Bluefield State College Participates in Soliya Connect Program
CreatedWednesday, April 30 2014
Created byJim Nelson/Media Relations - (304) 327-4103 email@example.com
Members of the Bluefield State College American National Government class (POSC 200) were provided the option this Spring 2014 semester with participating in an exciting international program offered by an organization called Soliya, with thirteen opting to be part of the initial Soliya Connect group here at BSC. Utilizing specialized communication software called Exchange 2.0, students from over 100 universities in 27 countries across the Middle East, North Africa, South Asia, Europe, and North America participate in two-hour weekly discussion sessions addressing various cultural and political issues of the day. Readings on the various issues are provided, and the cross-cultural dialogue is structured to facilitate an honest exchange of views of students around the world. Students are put into groups of approximately eight to ten students from a diverse array of colleges and universities from around the world, with approximately half of each group composed of students from the Middle East and North Africa, and the software utilized enables each group member to visually see and communicate with all other group members simultaneously.
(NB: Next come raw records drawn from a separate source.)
-- ==== Sys2Proof/Machine/Memory.lean ====
section
/-! DEFINITION. Memory below the threads: HBM by physical address, events and records that the device
writes there, translation at the channel (R239 to R242), the L2 level with its directory (R235 to
R251), tile tenure of an access (R257), format windows (R119, R243), the cluster caches (R233, R234)
and the scope actions (R265). Addresses are natural numbers. -/

namespace Sys2Proof.Machine

/-! ## Bits and bytes -/

/-- Bits [lo + n - 1 : lo] of a number. -/
def bits (x lo n : Nat) : Nat := x / 2 ^ lo % 2 ^ n

/-- Bit `i` of a number, as a truth value. -/
def bit (x i : Nat) : Bool := decide (x / 2 ^ i % 2 = 1)

/-- A number with bit `i` set. -/
def setBit (x i : Nat) : Nat := if bit x i then x else x + 2 ^ i

/-- A number with bit `i` clear. -/
def clearBit (x i : Nat) : Nat := if bit x i then x - 2 ^ i else x

/-- A number with `n` bits from bit `lo` on set. -/
def setBits (x lo n : Nat) : Nat := x + (2 ^ n - 1 - bits x lo n) * 2 ^ lo

/-- A natural number's bit for a truth value. -/
def ofBool (b : Bool) : Nat := if b then 1 else 0

/-- Bits [63:57] of a virtual address equal bit 56 (R26). -/
def canonicalVa (va : Nat) : Bool := decide (bits va 57 7 = if bit va 56 then 127 else 0)

/-! ## HBM by physical address -/

/-- What a byte that nothing has written reads as: R429 step 3 writes zero to every granule. -/
def Memory.unlisted : Byte := 0

/-- The canonical form of memory: rising addresses, no entry equal to what an unlisted address reads
as. -/
def Memory.wf (m : List Host.Cell) : Bool := Sparse.wf Memory.unlisted m

/-- One byte of memory. -/
def Memory.read (m : List Host.Cell) (a : Nat) : Byte := Sparse.get Memory.unlisted m a

/-- Write one byte of memory. -/
def Memory.write (m : List Host.Cell) (a : Nat) (x : Byte) : List Host.Cell :=
  Sparse.set Memory.unlisted m a x

/-- A little-endian number of `n` bytes of memory. -/
def Memory.num (m : List Host.Cell) (a n : Nat) : Nat := leNat ((List.range n).map (fun i => Memory.read m (a + i)))

/-- Write consecutive bytes of memory. -/
def Memory.writeAll (m : List Host.Cell) (a : Nat) (xs : List Byte) : List Host.Cell :=
  Sparse.setAll Memory.unlisted m a xs

/-- The L2 line that holds a physical line, if some copy is held. -/
def linesOf (s : State) (pline : Nat) : List (Nat × L2Line) :=
  s.l2.filter (fun kv => kv.2.pline == pline)

/-- One byte as the L2 level holds it, by physical address. -/
def physByte (s : State) (pa : Nat) : Byte :=
  match linesOf s (pa / 128) with
  | (_, l) :: _ => Sparse.get 0 l.data (pa % 128)
  | [] => Memory.read s.mem pa

/-- A little-endian number of `n` bytes by physical address. -/
def physNat (s : State) (pa : Nat) : Nat → Nat
  | 0 => 0
  | n + 1 => (physByte s pa).toNat + 256 * physNat s (pa + 1) n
Facilitators, who are Soliya alumni, provide some direction to group discussions, but it is the students who are key to the dynamics of the Connect Program.
Another highlight of the program is a video project which allows each student to act as a news editor for a major television station and put together a three to four minute news segment to be broadcast internationally utilizing archival footage from Soliya's vast archive of international news programming, about a hypothetical scenario based upon real events. This semester's fictitious issue was the following:
Last month, a film by an American director became viral on the internet. Since then, there has been a flurry of very passionate international responses. Protests have erupted in many countries as some people see the film as blasphemous towards Islam. Others defend the making of the film, citing freedom of speech. As anger escalates and violent acts occur, citizens and leaders from countries around the world have chimed in with divergent perspectives on the event.
Operating since 2003, Soliya utilizes what it calls Civil Media to empower the emerging community of young adults from around the world to amplify voices from civil society so as to catalyze constructive and respectful discourse across divisions about important sociopolitical issues.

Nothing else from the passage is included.